-- ==== Sys2Proof/Syntax.lean ====
section
/-! DEFINITION. The instructions: one constructor for each row of spec/opcode_table.json, with the operands of
spec/30_encoding.md R90 (transaction words) and R82, R83 (frame commands). -/

namespace Sys2Proof

/-- A FIFO instance (R90: SEL 0 is rx, 1 is tx). -/
inductive FifoSel where
  | rx | tx
deriving DecidableEq, Repr

/-- A channel, 0..NCH-1 with NCH = 3 (spec/00_scope.md R6). -/
inductive Chan where
  | c0 | c1 | c2
deriving DecidableEq, Repr

/-- The channels in channel order (spec/42_sampling_rms.md R150). -/
def Chan.all : List Chan := [.c0, .c1, .c2]

/-- The timing mode (spec/10_state.md R34). -/
inductive Mode where
  | definite | inverse
deriving DecidableEq, Repr

/-- The instructions of the block: the fifteen transactions of R91 and the ten frame commands of R86. A frame
command carries its acknowledge bit `a` (R82) and its three parameter bytes; `cmdUnknown` also its code. -/
inductive Instr where
  | put (f : FifoSel) (b : Byte)
  | tryput (f : FifoSel) (b : Byte)
  | get (f : FifoSel)
  | rxByte (b : Byte)
  | txReady
  | syncStep
  | dispatch
  | encodeFrame (c p1 p2 p3 : Byte)
  | tick
  | rmsLatch (c : Chan)
  | relayEval (c : Chan) (m : Mode)
  | alloc (size : Byte)
  | nvWrite (width : Byte) (off : Word16) (val : Word32)
  | persist
  | init
  | getTiming (a : Bool) (p1 p2 p3 : Byte)
  | setTiming (a : Bool) (p1 p2 p3 : Byte)
  | getRaises (a : Bool) (p1 p2 p3 : Byte)
  | resetRaises (a : Bool) (p1 p2 p3 : Byte)
  | getLowers (a : Bool) (p1 p2 p3 : Byte)
  | resetLowers (a : Bool) (p1 p2 p3 : Byte)
  | queryFreq (a : Bool) (p1 p2 p3 : Byte)
  | queryVolt (a : Bool) (p1 p2 p3 : Byte)
  | querySpectrum (a : Bool) (p1 p2 p3 : Byte)
  | cmdUnknown (a : Bool) (code : BitVec 7) (p1 p2 p3 : Byte)
deriving DecidableEq, Repr

/-- The form a written instruction has: a 64-bit transaction word or a 40-bit frame. -/
inductive Encoded where
  | word (w : TxWord)
  | frame (w : FrameWord)
deriving DecidableEq, Repr

end Sys2Proof
end

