-- ==== Sys2Proof/Machine/Relay.lean ====
section
/-! DEFINITION. The relay state machine of a channel (spec/43_relay.md): RELAY_EVAL. -/

namespace Sys2Proof.Machine

/-- The direction of a trip (R171, R182). -/
inductive TripDir where
  | raise | lower
deriving DecidableEq, Repr

/-- `countTrip` (R182): a counter without a slot drops the increment. -/
def countTrip (d : TripDir) (b : Block) : Block :=
  match d with
  | .raise =>
    if b.raisesSlot.valid then { b with raisesNb := b.raisesNb + 1, raisesDirty := true } else b
  | .lower =>
    if b.lowersSlot.valid then { b with lowersNb := b.lowersNb + 1, lowersDirty := true } else b

/-- NORMAL (R176): an out-of-band value starts a countdown at 0. -/
def relayNormal (p : Params) (c : Chan) (m : Mode) (v : Int) (b : Block) : Block :=
  if inBand p v then b
  else b.setChan c { b.chan c with st := .outrange, timerCount := 0, timerDelay := delayFor p m v }

/-- The return in band, the same from OUTRANGE (R177) and from a tripped state (R180). -/
def relayReturn (c : Chan) (b : Block) : Block :=
  b.setChan c { b.chan c with
    st := .normal, raiseReq := false, lowerReq := false, timerCount := 0, timerDelay := 0 }

/-- The trip (R179): the side of `v` at the moment of the trip decides the direction. -/
def relayTrip (p : Params) (c : Chan) (v : Int) (b : Block) : Block :=
  if below p v then
    countTrip .raise (b.setChan c { b.chan c with st := .tripRaise, raiseReq := true, lowerReq := false })
  else
    countTrip .lower (b.setChan c { b.chan c with st := .tripLower, lowerReq := true, raiseReq := false })

/-- OUTRANGE still out of band (R178): recompute the delay, count, and trip when the count has reached it. -/
def relayCount (p : Params) (c : Chan) (m : Mode) (v : Int) (b : Block) : Block :=
  let r := b.chan c
  let delay := delayFor p m v
  let count := BitVec.ofNat 32 (sat32 (r.timerCount.toNat + 1))
  let b1 := b.setChan c { r with timerDelay := delay, timerCount := count }
  if tripAllowed p m v ∧ delay.toNat ≤ count.toNat then relayTrip p c v b1 else b1

/-- One evaluation of channel `c` under mode `m` (R175). -/
def relayEval (p : Params) (c : Chan) (m : Mode) (b : Block) : Block :=
  let v := bandValue p b c m
  match (b.chan c).st with
  | .normal => relayNormal p c m v b
  | .outrange => if inBand p v then relayReturn c b else relayCount p c m v b
  | .tripRaise => if inBand p v then relayReturn c b else b
  | .tripLower => if inBand p v then relayReturn c b else b

/-- RELAY_EVAL (R175). -/
def execRelayEval (c : Chan) (m : Mode) (s : State) : Out :=
  gated (fun s => finish .none (s.setBlk (relayEval s.cfg c m s.blk))) s

end Sys2Proof.Machine
end

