/-- The storage of 95_test_vectors.md section 2.8, with the given device answers. -/
def stored (dev : List Bool) : State :=
  { booted with
    nv := Memory.writeList [] 0 [0x11, 0x22, 0x33, 0x44, 0x55, 0x66, 0x77, 0x88, 0x99, 0x99, 0x99, 0x99, 0x99, 0x99, 0x99, 0x99]
    env := { booted.env with devResults := dev, anyBytes := [1, 2, 3, 4, 5, 6, 7, 8] } }

/-- The start of 95_test_vectors.md section 2.9, with a frame in the handoff register. -/
def requested (f : FiveBytes) (dev : List Bool) : State :=
  { withBlk fun b => { b with raisesNb := 0x0102, lowersNb := 7, frm := f, frmValid := true } with
    env := { booted.env with devResults := dev, anyBytes := [1, 2, 3, 4, 5, 6, 7, 8] } }

/-- The bytes waiting in the transmit FIFO. -/
def response (s : State) : List Byte := s.blk.tx.contents

/-! ## One step of each instruction -/

/-- V-INIT-3, and the next step from reset is INIT. -/
theorem test_init : (nextOr State.reset (step State.reset)).blk.raisesNb = 0xFFFF ∧
    (nextOr State.reset (step State.reset)).blk.lowersSlot = ⟨2, true⟩ := by decide +kernel

/-- V-INIT-2. -/
theorem test_init_loads :
    (after .init { State.reset with nv := Memory.writeList [] 0 [0x34, 0x12, 0x78, 0x56] }).blk.lowersNb = 0x5678 := by
  decide +kernel

/-- V-FIFO-1. -/
theorem test_put : (after (.put .tx 0x41) booted).blk.tx.buf[0] = 0x41 ∧
    (after (.put .tx 0x41) booted).blk.tx.free = 255 := by decide +kernel

/-- V-FIFO-6: the tail wraps. -/
theorem test_put_wraps :
    (after (.put .tx 0x10) (withBlk fun b => { b with tx := { b.tx with head := 255, tail := 255 } })).blk.tx.tail = 0 := by
  decide +kernel

/-- V-FIFO-3. -/
theorem test_tryput_full :
    (after (.tryput .rx 0x55) (withBlk fun b => { b with rx := fullFifo })).result = .status .full := by decide +kernel

/-- R111: OK with room. -/
theorem test_tryput_ok : (after (.tryput .tx 0x55) booted).result = .status .ok := by decide +kernel

/-- V-FIFO-4. -/
theorem test_get_holds : (after (.get .rx) booted).result = .held := by decide +kernel

/-- R113: the oldest byte first. -/
theorem test_get : (after (.get .rx) (withBlk fun b => { b with rx := fifoOf [0x10, 0x20] })).result = .byte 0x10 := by
  decide +kernel

/-- V-FIFO-7. -/
theorem test_rxByte_drops :
    (after (.rxByte 0x99) (withBlk fun b => { b with rx := fullFifo })).blk.rxOvf = true ∧
    (after (.rxByte 0x99) (withBlk fun b => { b with rx := fullFifo })).blk.rx.tail = 0 := by decide +kernel

/-- V-FIFO-8. -/
theorem test_rxByte_stuck :
    (after (.rxByte 0x99) { withBlk fun b => { b with rx := fullFifo } with
      cfg := { Params.standard with rxFullPolicy := .stuck } }).result = .held := by decide +kernel

/-- V-FIFO-9. -/
theorem test_txReady_holds : (after .txReady booted).result = .held := by decide +kernel

/-- V-FIFO-10, the first byte. -/
theorem test_txReady :
    (after .txReady (withBlk fun b => { b with tx := fifoOf [0x83, 0x02, 0x01, 0x00, 0x80] })).wireOut = [0x83] := by
  decide +kernel
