-- ==== Sys2Proof/Tests/Witness.lean ====
section
/-! SUPPORT. For every statement with hypotheses, a concrete state and operands that meet all of them together, clause
by clause. -/

namespace Sys2Proof.Tests

set_option Elab.async false

open Sys2Proof.Machine Sys2Proof.Safety

/-- Six valid words: those of S7. -/
def validWords : List RespWord :=
  [⟨0x44, 0x54, 0x31⟩, ⟨0xA0, 0x00, 0x7E⟩, ⟨0x41, 0xBE, 0x5C⟩, ⟨0x00, 0x00, 0x81⟩, ⟨0x42, 0x24, 0x93⟩,
   ⟨0x00, 0x00, 0x81⟩]

/-- The same with the checksum of the third word received corrupted (S7b). -/
def oneBadWord : List RespWord :=
  [⟨0x44, 0x54, 0x31⟩, ⟨0xA0, 0x00, 0x7E⟩, ⟨0x41, 0xBE, 0x5D⟩, ⟨0x00, 0x00, 0x81⟩, ⟨0x42, 0x24, 0x93⟩,
   ⟨0x00, 0x00, 0x81⟩]

/-- S7b as an operation. -/
def s7b : Instr :=
  .mdec ⟨0x44, 0x54, 0x31⟩ ⟨0xA0, 0x00, 0x7E⟩ ⟨0x41, 0xBE, 0x5D⟩ ⟨0x00, 0x00, 0x81⟩ ⟨0x42, 0x24, 0x93⟩
    ⟨0x00, 0x00, 0x81⟩

/-- A frame with an error decodes to no operation. -/
theorem not_ok_of_error {f : Frame} {e : DecodeError} (h : decode f = .error e) (i : Instr) : decode f ≠ .ok i := by
  rw [h]
  exact fun h' => nomatch h'

theorem witness_DecodeEncodeRoundTrip : (Instr.csum (List.replicate 255 0xFF)).wellFormed = true ∧
    s7.wellFormed = true := by decide +kernel

theorem witness_DecoderAcceptsExactly : ∀ i, decode [0x23, 0x44, 0x54, 0xA0, 0x00] ≠ .ok i :=
  not_ok_of_error (e := .reservedOpcode 0x23) (by decide)

/-- `Rejected` speaks of states whose next request is the frame: there is one for every frame. -/
theorem witness_Rejected (f : Frame) : (requested f).inputs = .request f :: [] := rfl

theorem witness_WrongLengthRejected :
    (([0x01, 0x00] : Frame).head? = some 0x01 ∧ ([0x01, 0x00] : Frame).length ≠ 1) ∧
    (([0x02] : Frame).head? = some 0x02 ∧ ([0x02] : Frame).length ≠ 2) ∧
    (([0x03, 0x00, 0x00] : Frame).head? = some 0x03 ∧ ([0x03, 0x00, 0x00] : Frame).length ≠ 2) ∧
    (([0x01, 0x02] : List Byte).length ≠ (0x03 : Byte).toNat) ∧
    (([] : List Byte).length ≠ (0x00 : Byte).toNat + 1) ∧
    (([0x10, 0x00, 0x01] : Frame).head? = some 0x10 ∧ ([0x10, 0x00, 0x01] : Frame).length ≠ 4) ∧
    (([0x11, 0x00, 0x02, 0xE3] : Frame).head? = some 0x11 ∧ ([0x11, 0x00, 0x02, 0xE3] : Frame).length ≠ 3) ∧
    (([0x12] : Frame).head? = some 0x12 ∧ ([0x12] : Frame).length ≠ 4) ∧
    (([0x20, 0x01, 0x02, 0x03] : Frame).head? = some 0x20 ∧ ([0x20, 0x01, 0x02, 0x03] : Frame).length ≠ 5) ∧
    (([0x21] : Frame).head? = some 0x21 ∧ ([0x21] : Frame).length ≠ 5) ∧
    (([0x22] : Frame).head? = some 0x22 ∧ ([0x22] : Frame).length ≠ 5) ∧
    (([0x30] : Frame).head? = some 0x30 ∧ ([0x30] : Frame).length ≠ 19) ∧
    decode [0x01] = .ok .crcinit := by decide

theorem witness_ReservedOpcodesRejected : (0x24 : Byte) ∉ assignedOpcodes ∧ (0x1F : Byte) ∉ assignedOpcodes := by
  decide

theorem witness_OpcodeMapSelects : decode [0x22, 0x01, 0x02, 0x03, 0x04] = .ok (.fdec .fr2 0x01 0x02 0x03 0x04) ∧
    (∃ a ∈ opcodeTable, (0x21 : Byte) &&& a.mask = a.value) ∧
    (∀ row ∈ opcodeTable, (0x24 : Byte) &&& row.mask ≠ row.value) := by decide

/-- Every row of the map has a byte 0 it selects other than 0x23, and operand bytes of its length (zeros: n = 0 for the
two variable-length forms); the last selecting byte of `FDEC` and the longest `CVAL` are the boundary cases. -/
theorem witness_OpcodeMapSelects_rows :
    (∀ row ∈ opcodeTable, row.value ≠ 0x23 ∧ row.value &&& row.mask = row.value ∧
      (row.value :: List.replicate (row.format.length 0 - 1) (0 : Byte)).length =
        row.format.length ((List.replicate (row.format.length 0 - 1) (0 : Byte)).headD 0).toNat) ∧
    ((0x22 : Byte) ≠ 0x23 ∧ (0x22 : Byte) &&& 0xFC = 0x20) ∧
    (0x05 :: 0xFF :: List.replicate 256 (0 : Byte)).length = Format.vc.length (0xFF : Byte).toNat := by decide +kernel

theorem witness_VariableLengthForms : Format.m ≠ .v ∧ Format.m ≠ .vc ∧
    ([] : List Byte).length = (0x00 : Byte).toNat ∧ (List.replicate 255 (0 : Byte)).length = (0xFF : Byte).toNat ∧
    ([0x01, 0x02] : List Byte).length ≠ (0x01 : Byte).toNat ∧ decode [0x04, 0x01, 0xBE] = .ok (.csum [0xBE]) ∧
    decode [0x05, 0x01, 0xBE, 0x0C] = .ok (.cval [0xBE] 0x0C) := by decide +kernel

theorem witness_StepRunsDecodedOperation : (requested [0x02, 0xBE]).inputs = .request [0x02, 0xBE] :: [] ∧
    decode [0x02, 0xBE] = .ok (.crcupd 0xBE) ∧
    (after (step (requested [0x02, 0xBE]))).map (fun t => t.regs.crc) = some 0x0C := by decide +kernel

theorem witness_IllegalOpWritesNothing : (requested []).inputs = .request [] :: [] ∧ ∀ i, decode [] ≠ .ok i :=
  ⟨rfl, not_ok_of_error (e := .emptyFrame) rfl⟩

theorem witness_IdleKeepsState : (withCrcV 0x92 true).inputs = [] := rfl

theorem witness_ResetEvent : ({ withCrcV 0x92 true with inputs := [.reset, .request [0x01]] } : State).inputs =
    .reset :: .request [0x01] :: [] ∧ decode [0x01] = .ok .crcinit := by decide

theorem witness_CrcinitRule : ([0x01] : Frame).head? = some 0x01 ∧ ([0x01] : Frame).length = 1 ∧
    ([0x01, 0x00] : Frame).length ≠ 1 ∧ State.reset.regs.crc = 0xFF ∧
    after (exec .crcinit State.reset) = some { State.reset with response := some ⟨.ok, .empty⟩ } ∧
    (checkedBytes (.csum [0xBE])).isSome = true ∧ (checkedBytes s7).isSome = true := by decide

theorem witness_CrcupdRule : checkedBytes (.csum []) = some [] ∧ checkedBytes (.argf 0x00 0x02) = some [0x00, 0x02] ∧
    checkedBytes s7 = some [0x00, 0x00] := by decide

theorem witness_CrcchkRule : (withCrcV 0x92 false).regs.crc = 0x92 := rfl

theorem witness_CsumRule : ([0xBE, 0xEF] : List Byte).length = (0x02 : Byte).toNat ∧
    ([0xBE, 0xEF] : List Byte).length ≠ (0x01 : Byte).toNat := by decide

theorem witness_CvalRule : (List.replicate 255 (0 : Byte)).length = (0xFF : Byte).toNat := by decide +kernel

theorem witness_FdecRule : (([0x20] : Frame).head? = some 0x20 ∧ ([0x20] : Frame).length ≠ 5) ∧
    (([0x21, 0, 0, 0, 0, 0] : Frame).head? = some 0x21 ∧ ([0x21, 0, 0, 0, 0, 0] : Frame).length ≠ 5) ∧
    (([0x22] : Frame).head? = some 0x22 ∧ ([0x22] : Frame).length ≠ 5) := by decide

theorem witness_MdecRule_valid : ∀ w ∈ validWords, validate [w.d0, w.d1] w.c = true := by decide +kernel

theorem witness_MdecRule_invalid : ∃ w ∈ oneBadWord, validate [w.d0, w.d1] w.c = false := by decide +kernel

theorem witness_MdecRule_length : ([0x30] : Frame).head? = some 0x30 ∧ ([0x30] : Frame).length ≠ 19 := by decide

theorem witness_SingleBitErrorsDetected : wordValid ⟨0xBE, 0xEF, 0x92⟩ = true ∧
    flipBit ⟨0xBE, 0xEF, 0x92⟩ 0 = ⟨0xBE, 0xEF, 0x93⟩ ∧ flipBit ⟨0xBE, 0xEF, 0x92⟩ 15 = ⟨0xBE, 0x6F, 0x92⟩ ∧
    flipBit ⟨0xBE, 0xEF, 0x92⟩ 16 = ⟨0xBF, 0xEF, 0x92⟩ ∧ flipBit ⟨0xBE, 0xEF, 0x92⟩ 23 = ⟨0x3E, 0xEF, 0x92⟩ := by
  decide +kernel

theorem witness_ReadyDecodeRule : wordValid ⟨0x00, 0x01, 0xB0⟩ = true ∧ wordValid ⟨0x80, 0x01, 0x93⟩ = true ∧
    (0x01 : Byte).getLsbD 0 = (0x01 : Byte).getLsbD 0 := by decide +kernel

theorem witness_MeasDecodeRefinement : (∀ w ∈ validWords, validate [w.d0, w.d1] w.c = true) ∧
    ∃ w ∈ oneBadWord, validate [w.d0, w.d1] w.c = false := by decide +kernel

theorem witness_PoliciesNotMerged : wordValid ⟨0x00, 0x01, 0xB1⟩ = false ∧ ∃ w ∈ oneBadWord, wordValid w = false := by
  decide +kernel

theorem witness_OnlyMdecRaisesChecksumInvalid :
    (after (exec s7b State.reset)).map State.response = some (some ⟨.checksumInvalid, .empty⟩) ∧
    State.reset.regs.crc ≠ 0x00 ∧ computeChecksum [0xBE, 0xEF] ≠ 0x12 ∧ wordValid ⟨0x00, 0x01, 0xB1⟩ = false := by
  decide +kernel

theorem witness_OneOutcomePerRequest : (requested [0x01]).inputs = .request [0x01] :: [] := rfl

theorem witness_MeasurementFrameOutcomes :
    (requested (0x30 :: List.replicate 18 0)).inputs = .request (0x30 :: List.replicate 18 0) :: [] ∧
    (List.replicate 18 (0 : Byte)).length = 18 ∧ (List.replicate 17 (0 : Byte)).length ≠ 18 ∧
    (∃ w ∈ oneBadWord, wordValid w = false) ∧
    ∃ w ∈ List.replicate 6 (⟨0x00, 0x00, 0x00⟩ : RespWord), wordValid w = false := by decide +kernel

theorem witness_CrcRegister : checkedBytes (.wchk ⟨0x00, 0x02, 0xE3⟩) = some [0x00, 0x02] ∧
    (∀ b, Instr.csum [] ≠ .crcupd b) ∧ (∀ c, Instr.csum [] ≠ .crcchk c) := by
  refine ⟨by decide, ?_, ?_⟩ <;> intro _ h <;> cases h

theorem witness_DataRegister : (∀ w, Instr.crcinit ≠ .wchk w) ∧ (∀ w, Instr.crcinit ≠ .rdyw w) ∧
    (∀ a0 a1, Instr.crcinit ≠ .argf a0 a1) ∧ ∀ w0 w1 w2 w3 w4 w5, Instr.crcinit ≠ .mdec w0 w1 w2 w3 w4 w5 := by
  refine ⟨?_, ?_, ?_, ?_⟩ <;> intros <;> exact fun h => nomatch h

theorem witness_ReadyRegister : ∀ w, s7 ≠ .rdyw w := fun _ h => nomatch h

theorem witness_FloatRegisters : (∀ rd p0 p1 p2 p3, Instr.crcinit ≠ .fdec rd p0 p1 p2 p3) ∧
    ∀ w0 w1 w2 w3 w4 w5, Instr.crcinit ≠ .mdec w0 w1 w2 w3 w4 w5 := by
  refine ⟨?_, ?_⟩ <;> intros <;> exact fun h => nomatch h

theorem witness_ResultIndependentOfPriorState : (withCrcV 0x12 true).regs.crc = (withCrcV 0x12 false).regs.crc ∧
    (∀ b, s7 ≠ .crcupd b) ∧ ∀ c, s7 ≠ .crcchk c := by
  refine ⟨rfl, ?_, ?_⟩ <;> intro _ h <;> cases h

/-- A request whose step changes a register. -/
theorem witness_StatusView : (requested [0x02, 0xBE]).inputs = .request [0x02, 0xBE] :: [] ∧
    (after (step (requested [0x02, 0xBE]))).map State.regs = some { Regs.reset with crc := 0x0C } ∧
    ({ Regs.reset with crc := 0x0C } : Regs) ≠ (requested [0x02, 0xBE]).regs := by decide +kernel

/-- The requester holds a verdict of 1 and issues `CRCCHK 0x93`. -/
def checkedOnce : State :=
  { withCrcV 0x92 true with response := some ⟨.ok, .verdict true⟩, inputs := [.request [0x03, 0x93]] }

/-- A state whose response says something of the ports, and a step from it. -/
theorem witness_ResponseAgreesWithPorts : Coherent checkedOnce ∧
    (after (step checkedOnce)).map State.response = some (some ⟨.ok, .verdict false⟩) :=
  ⟨rfl, by decide +kernel⟩

theorem witness_StreamOwnsCrc : [Instr.crcupd 0xBE, .fdec .fr0 0 0 0 0, .crcupd 0xEF, .crcchk 0x92].all keepsStream =
    true := by decide

theorem witness_RequestsServedInOrder : ({ State.reset with inputs := [.request [0x01], .request [0x00], .reset] } :
    State).inputs = ([[0x01], [0x00]] : List Frame).map .request ++ [.reset] := by decide

theorem witness_PseudoOperations : ValidPair ⟨0x41, 0xBE, 0x5C⟩ ⟨0x00, 0x00, 0x81⟩ ∧
    ¬ ValidPair ⟨0x41, 0xBE, 0x5C⟩ ⟨0x00, 0x00, 0x80⟩ := by
  unfold ValidPair
  decide +kernel

theorem witness_NextFrameAfterFailure :
    ({ State.reset with inputs := [.request [0x00], .request [0x01]] } : State).inputs =
      .request [0x00] :: .request [0x01] :: [] ∧ (∀ i, decode [0x00] ≠ .ok i) ∧
    ({ State.reset with inputs := [.request (encode s7b), .request [0x01]] } : State).inputs =
      .request (encode s7b) :: .request [0x01] :: [] ∧ decode (encode s7b) = .ok s7b ∧
    ∃ w ∈ oneBadWord, wordValid w = false :=
  ⟨rfl, not_ok_of_error (e := .reservedOpcode 0x00) (by decide), rfl, by decide +kernel, by decide +kernel⟩

end Sys2Proof.Tests
end

section
/-! SUPPORT. What an operation writes and answers, as data (10_state.md R32, R70). Both are functions of the operation
and of the old `CRC` alone, so that "who writes a register" is a look at one field, and "no operation reads it" needs no
case split. `exec_eq` ties both to `exec`. -/

namespace Sys2Proof.Machine

/-! ## Operand bytes -/

/-- A 16-bit value weighs its first byte 256 (R41). -/
theorem half_toNat (a b : Byte) : (half a b).toNat = 256 * a.toNat + b.toNat := by
  rw [half, BitVec.toNat_append, Nat.shiftLeft_eq, Nat.mul_comm, Nat.two_pow_add_eq_or_of_lt b.isLt]

/-- Bit 0 of the data is bit 0 of its second byte (R121). -/
theorem half_getLsbD_zero (a b : Byte) : (half a b).getLsbD 0 = b.getLsbD 0 := by
  rw [half, BitVec.getLsbD_append, if_pos (by decide)]

@[simp] theorem highByte_half (a b : Byte) : highByte (half a b) = a :=
  BitVec.extractLsb'_append_eq_left

@[simp] theorem lowByte_half (a b : Byte) : lowByte (half a b) = b :=
  BitVec.extractLsb'_append_eq_right

/-- A word is valid when the checksum of its data is the one received (R44, R83). -/
theorem wordValid_eq_true_iff (w : RespWord) : wordValid w = true ↔ computeChecksum [w.d0, w.d1] = w.c :=
  validate_eq_true_iff _ _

....

### DIRECTIONS FOR THIS TASK
Scan the material line by line and report each one that contains "extractLsb".

### ANSWER TO THE PROBLEM
  BitVec.extractLsb'_append_eq_left
  BitVec.extractLsb'_append_eq_right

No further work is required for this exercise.